With regard to the water and sanitation agenda, I am glad to note that the Commission has devoted considerable attention to reviewing the decisions it took during CSD-13. It is clear that the rate of progress is still too slow to meet the MDG-7 environmental sustainability targets. This will hold back progress towards achieving the other MDGs involving poverty, nutrition and health.

Therefore, it is important that the Commission find ways to accelerate the implementation of CSD-13 decisions. In this regard, Delegates have stressed, and rightly so, the need to raise public awareness; the need for increased funding, not least to guarantee affordable water and sanitation for the poor; and the need to incorporate a gender perspective into the water and sanitation agenda. I would urge the Ministers to make best use of the opportunity provided this year by the International Year of Sanitation to raise awareness and accelerate implementation of that agenda.
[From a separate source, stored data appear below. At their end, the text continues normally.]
-- ==== Sys2Proof/Machine/Boot.lean ====
section
/-! DEFINITION. Power and boot (R2, R370 to R373), attestation (R374, R375), live servicing (R376 to R380), freeze and read-out (R381,
R382), and the limits (R383). -/

namespace Sys2Proof.Machine

/-! ### Images (R371) -/

/-- A slice of bytes. -/
def slice (l : List Byte) (a n : Nat) : List Byte := (l.drop a).take n

/-- SVN and body of an image. -/
def imageSvn (l : List Byte) : Nat := pf l 4 4
def imageBody (l : List Byte) : List Byte := slice l 4096 (pf l 8 8)

/-- Whether a slot is valid. -/
def slotValid (h : Hub) (l : List Byte) : Bool :=
  let svn := imageSvn l
  let len := pf l 8 8
  pf l 0 4 = 0x4F564E53 && 1 ≤ svn && svn ≤ 255 && h.minSvn ≤ svn && 1 ≤ len && len ≤ 60 * 2 ^ 20 && 4096 + len ≤ l.length &&
  slice l 16 32 = sha3 (imageBody l) && pf l 48 16 = 0 && sha3 (slice l 64 1312) = h.rootHash &&
  mldsaVerify (slice l 64 1312) (sha3 (slice l 0 1376)) (slice l 1376 2420) && pf l 3796 300 = 0

/-- The bytes of a slot of the flash (R370). -/
def slotSize : Nat := 63 * 2 ^ 20

/-! ### Attestation (R374, R375) -/

/-- Extends the log and its chain, unless 1,024 entries stand in it. -/
def Hub.extend (h : Hub) (time : DWord) (type svn : Nat) (hash : List Byte) : Option Hub :=
  if 1024 ≤ h.attest.length then none
  else
    let e := toBytes h.attest.length 2 ++ toBytes type 1 ++ toBytes svn 1 ++ toBytes 0 4 ++ toBytes time.toNat 8 ++ hash ++ toBytes 0 16
    some { h with attest := h.attest ++ [e], chain := sha3 (h.chain ++ e) }

/-- The digest of the boot ROM, and that of a fused change, whose measured item the spec does not give. -/
def romDigest : List Byte := (List.range 32).map Config.romHash
def fuseDigest (ctr : Nat) : List Byte := (List.range 32).map fun i => Config.freeByte ctr (500 + i)

/-- The report on a nonce. -/
def attestReport (h : Hub) (nonce : List Byte) : List Byte :=
  h.attest.flatten ++ h.chain ++ (List.range 2420).map (Config.mldsaSign (sha3 (nonce ++ h.chain ++ toBytes h.attest.length 4)))

def State.attest (s : State) (nonce : List Byte) : State :=
  if nonce.length ≠ 32 then s.refuse stRefused else ({ s with hub := { s.hub with reply := attestReport s.hub nonce } }).answer stOk

def execAttestationReport (nonce : List Byte) (s : State) : Out := request (.attestationReport nonce) s (s.attest nonce)

/-! ### Power and boot (R370, R372, R373) -/

/-- The slot that the boot ROM chooses: 0 for A, 1 for B. -/
def bootChoice (h : Hub) : Option Nat :=
  match slotValid h h.slotA, slotValid h h.slotB with
  | false, false => none
  | true, false => some 0
  | false, true => some 1
  | true, true =>
    if imageSvn h.slotB < imageSvn h.slotA then some 0
    else if imageSvn h.slotA < imageSvn h.slotB then some 1
    else some (if h.selector = 1 then 1 else 0)

/-- Measures what has been started: ROM, header, body. -/
def Hub.measure (h : Hub) (time : DWord) (img : List Byte) : Hub :=
  ((((h.extend time 1 0 romDigest).bind fun h => h.extend time 2 (imageSvn img) (sha3 (slice img 0 4096))).bind fun h =>
    h.extend time 3 (imageSvn img) (sha3 (imageBody img))).getD h)

/-- The boot ROM's steps: it starts the chosen body, or enters recovery. -/
def State.boot (s : State) : State :=
  let h := { s.hub with on := true, attest := [], chain := List.replicate 32 0 }
  match bootChoice h with
  | none => { s with hub := { h with recovery := true, booted := false } }
  | some n =>
    let img := if n = 0 then h.slotA else h.slotB
    let h1 := { h with
      recovery := false
      booted := true
      runningSlot := n
      runningSvn := imageSvn img
      service := imageBody img }
    { s with hub := h1.measure s.time img }

def execPowerOn (s : State) : Out := .next (if s.hub.on then s else s.boot)

/-- In recovery the management port accepts an image that slot A holds, and the ROM starts again. -/
def execRecoveryImage (img : List Byte) (s : State) : Out :=
  .next (if s.hub.on && s.hub.recovery && !s.hub.frozen && img.length ≤ slotSize then { s with hub := { s.hub with slotA := img } }.boot else s)

/-- Power goes: only the flash, the fuses and what lies outside the module stay. -/
def execPowerOff (s : State) : Out :=
  .next
    { State.reset with
      agenda := s.agenda
      ctr := s.ctr
      client := s.client
      peers := s.peers
      hub := { State.reset.hub with selector := s.hub.selector, slotA := s.hub.slotA, slotB := s.hub.slotB, minSvn := s.hub.minSvn, rootHash := s.hub.rootHash } }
Let me conclude by stressing that the stakes of this cycle of the Commission's work are high. Solutions cannot wait. The world is looking for concrete action as well as new ideas on how to tackle the formidable challenges we face in the months and years ahead. This Commission can and should offer both. I know that, in particular, this session can serve as a key step in the sequence of international efforts to create a comprehensive action plan for food security, including, next week, the ECOSOC special session on the origins of the crisis and policy responses, and, next month, the FAO high-level conference on world food security in Rome. I can assure you of my own strong commitment and that of the UN system to assist the Commission in this important endeavour.